H. L. Gold was Jewish, and there are claims that he at first had to write under pseudonyms because publishers feared the readers' potential antisemitism. He was drafted in to the US Army during the Second World War, serving in the Pacific theater of Operations. His marriage to Evelyn Stein ended in divorce in 1957, and his second marriage was to Muriel "Nicky" (Nicholson) Conley. He died in 1996.

His brother Floyd C. Gold, writing under the pen name Floyd C. Gale, was the primary book reviewer for Galaxy from 1955-1963. His son E. J. Gold is an artist, writer, musician and one of the oldest online gamers.

After becoming editor of Galaxy Gold wrote that as a "dazzled boy" he "discovered science fiction in 1927, at the age of 13":

Amazing Stories had been out for a year then, but it was Wells' War of the Worlds, sitting innocently on a Providence library shelf, that I found first. The personal impact was that of an explosive harpoon, and when I belatedly discovered those beautifully garish Paul covers, decorated with heroically paralyzed men in jodhpurs and simperingly paralyzed women in blowy veils, among giant insects and plants with leering heads, I was hooked.
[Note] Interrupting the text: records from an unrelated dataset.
-- ==== Sys2Proof/Safety.lean ====
section
/-! DEFINITION. What counts as a well-kept state, and the words that the statements share. -/

namespace Sys2Proof.Machine

/-- Both memories are in canonical form. -/
def Memory.wf (s : State) : Bool := mwf s.hostMem 0 && mwf s.devMem 0

/-! ### Words of the statements -/

/-- The front end runs and serves descriptor `i` of queue `q`: it is released, and the word being served has this opcode. -/
abbrev Serves (s : State) (q i op : Nat) (x : Queue) (d : Desc) : Prop :=
  feRuns s = true ∧ s.queue? q = some x ∧ s.desc? q i = some d ∧ d.phase = .released ∧ dOpcode d.cur = op

/-- The twelve SPDM 1.2 requests of R392 with their codes, whether each begins a new transcript, and what it does to the session. -/
def spdmRequests : List ((List Byte → Instr) × Nat × Bool × Option Bool) :=
  [(.getVersion, 0x84, true, some false), (.getCapabilities, 0xE1, false, none), (.negotiateAlgorithms, 0xE3, false, none),
   (.getDigests, 0x81, false, none), (.getCertificate, 0x82, false, none), (.challenge, 0x83, false, none),
   (.getMeasurements, 0xE0, false, none), (.keyExchange, 0xE4, false, some true), (.finish, 0xE5, false, none),
   (.heartbeat, 0xE8, false, none), (.keyUpdate, 0xE9, false, none), (.endSession, 0xEC, false, some false)]

/-- A media descriptor is served: the front end serves it, its engine `e` runs, and its record `r` is read and in order. -/
abbrev MediaServes (s : State) (q i op : Nat) (bad : Nat → Bool) (x : Queue) (c : Ctx) (d : Desc) (e r : Nat) : Prop :=
  Serves s q i op x d ∧ engineGone s x d = false ∧ d.engine = some e ∧ engineUp s e = true ∧ s.ctx? x.ctx = some c ∧ dField d.cur 48 4 = 128 ∧ isLocal (dField d.cur 40 8) 128 = true
    ∧ mediaRecord s x q i d.cur = .ok r ∧ bad r = false ∧ stateBusy s q i x d (stateVa op r) = false

/-- A valid caravan record `r` of a kind is served from descriptor `i` of queue `q`. -/
abbrev CaravanServes (s : State) (q i kind : Nat) (x : Queue) (d : Desc) (r : Nat) : Prop :=
  Serves s q i 0x500 x d ∧ netRecord s x q i d.cur = .ok r ∧ caravanOk x (dField d.cur 48 4) r = true ∧ field r 0 8 = kind

/-- A valid RoCEv2 post `r` of an operation is next for its live QP `y`, and its local range translates. -/
abbrev PostServes (s : State) (q i op : Nat) (x : Queue) (d : Desc) (r : Nat) (y : Qp) : Prop :=
  Serves s q i 0x501 x d ∧ netRecord s x q i d.cur = .ok r ∧ dField d.cur 48 4 = 32 ∧ field r 40 24 = 0 ∧ field r 32 8 = op
    ∧ field r 64 32 ≤ 2 ^ 31 ∧ qp? s (field r 0 32) = some y ∧ y.ctx = x.ctx ∧ y.error = false
    ∧ (y.sends ++ y.recvs).any (fun p => p.q == q && p.i == i) = false
    ∧ (unposted s (field r 0 32) (op == 3)).any (fun p => postBefore p (d.stamp, q, i)) = false
    ∧ rangeCheck s x.ctx (field r 128 64) (field r 64 32) = none
    ∧ (localBytes s x.ctx (userDesc q i) (field r 128 64) (field r 64 32) (op == 2 || op == 3)).stop = none

/-- A packet of an UP node for this module, of a type, arrives on a sub-port that receives. -/
abbrev FromUpNode (s : State) (p : Nat) (k : QPacket) (t : Nat) (n : Node) : Prop :=
  canReceive s p = true ∧ saOk s p = true ∧ pkOk k = true ∧ pkType k = t ∧ pkSrc k ≠ myNode s ∧ pkDst k = myNode s ∧ node? s (pkSrc k) = some n ∧ n.st = .up

/-- Lane group `g` of core `c` can issue the well-formed word `w` of a row. -/
abbrev Issues (s : State) (c g cls op : Nat) (w : W128) : Prop := rowWord cls op none w = true ∧ canIssue s c g w = true

/-- A core row as a constructor of the command type. -/
abbrev CoreRow := Fin 512 → Fin 32 → W128 → Instr

/-- SCALAR rows: constructor, OP, and the 64-bit function of the word and the two sources (R103, R425). -/
def scalarRows : List (CoreRow × Nat × (W128 → BitVec 64 → BitVec 64 → BitVec 64)) :=
  [(.scalarSmov, 0x0, fun _ a _ => a), (.scalarSadd, 0x1, fun _ a b => a + b), (.scalarSsub, 0x2, fun _ a b => a - b),
   (.scalarSmul, 0x3, fun _ a b => a * b), (.scalarSand, 0x4, fun _ a b => a &&& b), (.scalarSor, 0x5, fun _ a b => a ||| b),
   (.scalarSxor, 0x6, fun _ a b => a ^^^ b), (.scalarSnot, 0x7, fun _ a _ => ~~~a), (.scalarSshl, 0x8, fun _ a b => a <<< (b.toNat % 64)),
   (.scalarSshr, 0x9, fun _ a b => a >>> (b.toNat % 64)), (.scalarSsar, 0xA, fun _ a b => a.sshiftRight (b.toNat % 64)),
   (.scalarScmp, 0xB, fun w a b => if condInt (wMod w) a.toInt b.toInt then 1#64 else 0#64),
   (.scalarSucmp, 0xC, fun w a b => if condInt (wMod w) (a.toNat : Int) (b.toNat : Int) then 1#64 else 0#64)]

/-- `y` is lane group `x` after a vector result: its counter has advanced, each active lane of `w` holds `f lane` in register `d`, and
every other lane, register and field is as it was. -/
def WroteLanes (x y : Lg) (w : W128) (d : Nat) (f : Nat → BitVec 32) : Prop :=
  y = { x with pc := x.pc + 1, v := y.v } ∧ ∀ r lane, lane < 32 →
    mget y.v 0 (32 * r + lane) = if r = d ∧ laneOn x w lane = true then f lane else mget x.v 0 (32 * r + lane)

/-- `y` is lane group `x` after a predicate result: bit `lane` of register `p` is `f lane` in each active lane, p7 reads all ones, and
everything else is as it was. -/
def WrotePred (x y : Lg) (w : W128) (p : Nat) (f : Nat → Bool) : Prop :=
  y = { x with pc := x.pc + 1, p := y.p } ∧ ∀ r lane, lane < 32 →
    (lgP y r).getLsbD lane = if r = 7 then true else if r = p ∧ laneOn x w lane = true then f lane else (lgP x r).getLsbD lane

/-- A 32-bit source of a lane. -/
def src32 (x : Lg) (w : W128) (code lane : Nat) : BitVec 32 := BitVec.ofNat 32 (vsrc x w code lane)

/-- INT32 and movement rows of VALU: constructor, OP, and the function of the three sources (R89, R103, R425). -/
def intRows : List (CoreRow × Nat × (BitVec 32 → BitVec 32 → BitVec 32 → BitVec 32)) :=
  [(.valuIadd, 0x20, fun a b _ => a + b), (.valuIsub, 0x21, fun a b _ => a - b), (.valuImul, 0x22, fun a b _ => a * b),
   (.valuImulhi, 0x23, fun a b _ => BitVec.ofInt 32 (a.toInt * b.toInt / 4294967296)),
   (.valuImulhu, 0x24, fun a b _ => BitVec.ofNat 32 (a.toNat * b.toNat / 4294967296)),
   (.valuIadds, 0x25, fun a b _ => BitVec.ofInt 32 (max (-2147483648) (min 2147483647 (a.toInt + b.toInt)))),
   (.valuIsubs, 0x26, fun a b _ => BitVec.ofInt 32 (max (-2147483648) (min 2147483647 (a.toInt - b.toInt)))),
   (.valuShl, 0x27, fun a b _ => a <<< (b.toNat % 32)), (.valuShr, 0x28, fun a b _ => a >>> (b.toNat % 32)),
   (.valuSar, 0x29, fun a b _ => a.sshiftRight (b.toNat % 32)), (.valuAnd, 0x2A, fun a b _ => a &&& b), (.valuOr, 0x2B, fun a b _ => a ||| b),
   (.valuXor, 0x2C, fun a b _ => a ^^^ b), (.valuNot, 0x2D, fun a _ _ => ~~~a),
   (.valuIdot4, 0x34, fun a b d => BitVec.ofNat 32 (dot4 a.toNat b.toNat d.toNat)), (.valuMov, 0x40, fun a _ _ => a)]

/-- Packed INT8 rows: constructor, OP, and the result of each byte lane (R103). -/
def byteRows : List (CoreRow × Nat × (BitVec 8 → BitVec 8 → BitVec 8)) :=
  [(.valuIadd4, 0x30, fun a b => a + b), (.valuIsub4, 0x31, fun a b => a - b),
   (.valuIadds4, 0x32, fun a b => BitVec.ofInt 8 (max (-128) (min 127 (a.toInt + b.toInt)))),
   (.valuIsubs4, 0x33, fun a b => BitVec.ofInt 8 (max (-128) (min 127 (a.toInt - b.toInt))))]

/-- Floating rows of VALU and the vector functions: constructor, class, OP, and the result with its flags (R89, R104, R425). -/
def floatRows : List (CoreRow × Nat × Nat × (Nat → Nat → Nat → Nat × AFlags)) :=
  let one : (Nat → Nat) → (Int → Int → Bool) → (Int → Int → Bool) → Nat → Nat → Nat → Nat × AFlags :=
    fun f pole root a _ _ => (f a, vfuncFlags pole root a (f a))
  [(.valuFadd, 2, 0x00, fun a b _ => fp32Op2 fvAdd a b), (.valuFsub, 2, 0x01, fun a b _ => fp32Op2 (fun x y => fvAdd x (fvNeg y)) a b),
   (.valuFmul, 2, 0x02, fun a b _ => fp32Op2 fvMul a b),
   (.valuFfma, 2, 0x03, fun a b d => vecRound fp32 [decodeF fp32 a, decodeF fp32 b, decodeF fp32 d]
     (fvAdd (fvMul (decodeF fp32 a) (decodeF fp32 b)) (decodeF fp32 d))),
   (.valuFmin, 2, 0x04, fun a b _ => fp32Op2 fvMin a b), (.valuFmax, 2, 0x05, fun a b _ => fp32Op2 fvMax a b),
   (.valuFabs, 2, 0x06, fun a _ _ => vecRound fp32 [decodeF fp32 a] (fvAbs (decodeF fp32 a))),
   (.valuFneg, 2, 0x07, fun a _ _ => vecRound fp32 [decodeF fp32 a] (fvNeg (decodeF fp32 a))),
   (.valuHadd2, 2, 0x10, packed2 (halfOp (fun x y _ => fvAdd x y) false)), (.valuHmul2, 2, 0x11, packed2 (halfOp (fun x y _ => fvMul x y) false)),
   (.valuHfma2, 2, 0x12, packed2 (halfOp (fun x y z => fvAdd (fvMul x y) z) true)),
   (.valuBadd2, 2, 0x13, packed2 (brainOp (fun x y _ => fvAdd x y) false)), (.valuBmul2, 2, 0x14, packed2 (brainOp (fun x y _ => fvMul x y) false)),
   (.valuBfma2, 2, 0x15, packed2 (brainOp (fun x y z => fvAdd (fvMul x y) z) true)),
   (.valuHmin2, 2, 0x16, packed2 (halfOp (fun x y _ => fvMin x y) false)), (.valuHmax2, 2, 0x17, packed2 (halfOp (fun x y _ => fvMax x y) false)),
   (.vfuncRcp, 3, 0x0, one rcp isZero nowhere), (.vfuncSqrt, 3, 0x1, one fsqrt nowhere isZero), (.vfuncRsq, 3, 0x2, one rsq isZero nowhere),
   (.vfuncExp2, 3, 0x3, one exp2 nowhere nowhere), (.vfuncLog2, 3, 0x4, one log2 isZero isOne), (.vfuncSinpi, 3, 0x5, one sinpi nowhere isInt),
   (.vfuncCospi, 3, 0x6, one cospi nowhere isHalf), (.vfuncTanh, 3, 0x7, one tanh nowhere isZero), (.vfuncSigm, 3, 0x8, one sigm nowhere nowhere)]

/-- Rows that write a predicate: constructor, OP, and the condition with its flags (R89, R425). -/
def predRows : List (CoreRow × Nat × (W128 → Nat → Nat → Bool × AFlags)) :=
  [(.valuFcmp, 0x08, fun w a b => (condF (wMod w) (decodeF fp32 a) (decodeF fp32 b), seenFlags [decodeF fp32 a, decodeF fp32 b])),
   (.valuIcmp, 0x2E, fun w a b => (condInt (wMod w) (signed 32 a) (signed 32 b), 0)),
   (.valuUcmp, 0x2F, fun w a b => (condInt (wMod w) (a : Int) (b : Int), 0))]

/-- An unplanned row can make its accesses: it issues, nothing of its lane group is pending, no address of its lanes ends the launch, and
every one translates, to the homes `hs`, in memory that runs (R115 to R117, R159, R170, R197, R345). -/
abbrev UnpIssues (s : State) (c g op : Nat) (atom : Option Nat) (atomic write sized : Bool) (w : W128) (l : Nat) (x : Launch) (hs : List Nat) :
    Prop :=
  rowWord 9 op atom w = true ∧ canIssue s c g w = true ∧ coreLaunch s c = some (l, x) ∧ unpPending s c g = false
    ∧ unpCheck (x.lc && !x.asBe) atomic sized (unpSize w) ((unpLanes (getLg s c g) w).map (unpVa (getLg s c g) w)) = none
    ∧ unpHomes s l x write ((unpLanes (getLg s c g) w).map (unpVa (getLg s c g) w)) = .ok hs
    ∧ piecesRun s (lineUses s (c / 4) op ((unpLanes (getLg s c g) w).map (unpVa (getLg s c g) w)) hs) = true

/-- Atomic rows: constructor, code, and the new value from the number of bits, the old value and the two operands (R116, R117). -/
def atomRows : List (CoreRow × Nat × (Nat → Nat → Nat → Nat → Nat)) :=
  [(.unpAtomAdd, 0, fun _ o b _ => o + b), (.unpAtomFadd, 1, fun _ o b _ => fadd o b),
   (.unpAtomSmin, 2, fun n o b _ => if signed n b < signed n o then b else o), (.unpAtomSmax, 3, fun n o b _ => if signed n o < signed n b then b else o),
   (.unpAtomUmin, 4, fun _ o b _ => min o b), (.unpAtomUmax, 5, fun _ o b _ => max o b), (.unpAtomAnd, 6, fun _ o b _ => o &&& b),
   (.unpAtomOr, 7, fun _ o b _ => o ||| b), (.unpAtomXor, 8, fun _ o b _ => o ^^^ b), (.unpAtomExch, 9, fun _ _ b _ => b),
   (.unpAtomCas, 10, fun _ o b d => if o = d then b else o)]

/-- A graphics row of one kind of item issues for its item. -/
abbrev ItemIssues (s : State) (c g op kind : Nat) (w : W128) (it : GItem) : Prop :=
  Issues s c g 0xB op w ∧ (getLg s c g).item = some it ∧ it.kind = kind

/-- The two sample rows: constructor, OP, and whether the sample is a planned one (R425). -/
def sampleRows : List (CoreRow × Nat × Bool) := [(.gfxSample, 5, true), (.gfxUsample, 6, false)]

/-- Coordinates of a lane's sample: interpolated attributes of a planned one, registers of an unplanned one (R140, R142). -/
def sampleUv (plan : Bool) (s : State) (c : Nat) (w : W128) (it : GItem) (y : Lg) (m : Sampler) (lane : Nat) : Nat × Nat :=
  if plan then (attrAt (itemPass s c it) it m.uvAttr lane, attrAt (itemPass s c it) it (m.uvAttr + 1) lane)
  else (lgV y (wA w) lane, lgV y (wA w + 1) lane)

/-- Level of detail of a lane's sample before its bias: from the lane's quad, or explicit (R140, R146). -/
def sampleLod (plan : Bool) (w : W128) (y : Lg) (m : Sampler) (uv : Nat → Nat × Nat) (lane : Nat) : Int :=
  if plan || wB w == 0xFF then quadLodOf m uv lane else lodCode (vsrc y w (wB w) lane)

/-- A lane's sample reads no texel: a lane that a planned sample does not cover. -/
def sampleSkips (plan : Bool) (it : GItem) (lane : Nat) : Bool := plan && laneMask it lane == 0

/-- A coordinate of a lane's sample is a NaN. -/
def sampleNan (uv : Nat → Nat × Nat) (lane : Nat) : Bool := decodeF fp32 (uv lane).1 == .nan || decodeF fp32 (uv lane).2 == .nan

/-- The texels that one lane of a sample reads (R140 to R142). -/
def sampleReads (plan : Bool) (w : W128) (it : GItem) (y : Lg) (m : Sampler) (uv : Nat → Nat × Nat) (lane : Nat) : List Texel :=
  if sampleSkips plan it lane || sampleNan uv lane then []
  else laneTexels m (field (wImm w) 0 3) (uv lane).1 (uv lane).2 (lodOf m (sampleLod plan w y m uv lane))

/-- A sample with its texels' values gives its lanes their results. -/
def sampled (plan : Bool) (c g : Nat) (w : W128) (it : GItem) (y : Lg) (m : Sampler) (uv : Nat → Nat × Nat) (vals : List Nat) (s : State) : State :=
  sampleDone c g w m (activeLanes y w) (fun lane => sampleSkips plan it lane || sampleNan uv lane) (sampleReads plan w it y m uv) uv
    (sampleLod plan w y m uv) ((activeLanes y w).any (fun lane => !sampleSkips plan it lane && sampleNan uv lane)) vals s

/-- A sample row issues for a fragment item, with sampler `m` of its pass. -/
abbrev SampleIssues (s : State) (c g op : Nat) (w : W128) (it : GItem) (l : Nat) (x : Launch) (k : Ctx) (m : Sampler) : Prop :=
  ItemIssues s c g op 1 w it ∧ coreLaunch s c = some (l, x) ∧ s.ctx? x.ctx = some k ∧ (itemPass s c it).samplers[field (wImm w) 0 3]? = some m

/-- The rows of VALU, VFUNC, VCVT, SCALAR and CTRL.NOP, which act on their lane group and the flags word alone. -/
def laneGroupRows : List CoreRow :=
  [.ctrlNop, .valuSel, .valuShfl, .valuBcast, .vcvtCvt, .vcvtCvtmx] ++ scalarRows.map (·.1) ++ intRows.map (·.1) ++ byteRows.map (·.1)
    ++ floatRows.map (·.1) ++ predRows.map (·.1)

/-- The fuse ledger holds at most 160 entries (R386) and there are four seed slots (R389). -/
def FuseLedger (s : State) : Prop := s.sec.otp.ledger.length ≤ 160 ∧ s.sec.otp.seeds.length = 4

/-- The commands whose effect is, or holds, a module reset (R34, R270, R351, R357, R369, R405, R417). -/
def mayReset : Instr → Bool
  | .perstAssert | .hotReset | .linkDisable | .dlDown | .safeExit | .mainPowerLoss | .thermalTrip | .refclkTrip => true
  | .lockTrip pll => pll.val == 6
  | .iboReady => true
  | .registerWrite f off v => f.val == 0 && off == 0x050000 && bitOf v.toNat 16
  | _ => false

/-- A commit's fetch in bytes a frame (R325): its enabled layers, and writeback. -/
def fetchBytes (s : State) (h : Nat) (c : Commit) : ℚ :=
  ((layersOn c).map (fun l => (lBox c l 2 : ℚ) * lBox c l 3 * (fetch2 (lFmt c l) / 2))).sum
    + if wbEn c then (headHactive s h : ℚ) * headVactive s h * 4 else 0

end Sys2Proof.Machine
end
During the 1930s, Gold unsuccessfully wrote stories for pulp magazines. The day he was fired from his regular job because his boss believed that a writer should not work as a busboy, Gold learned that he had made his first sale. Beginning with "Inflexure" (as Clyde Crane Campbell) in Astounding Science Fiction (October 1934), Gold later worked for Standard Magazines, Fawcett Comics and Timely Comics. He used the Campbell pen-name for his first half-dozen or so stories in 1934/35. When he resumed his writing career in 1938 he took the billing Horace L. Gold, but soon shortened it to the now more familiar H. L. Gold.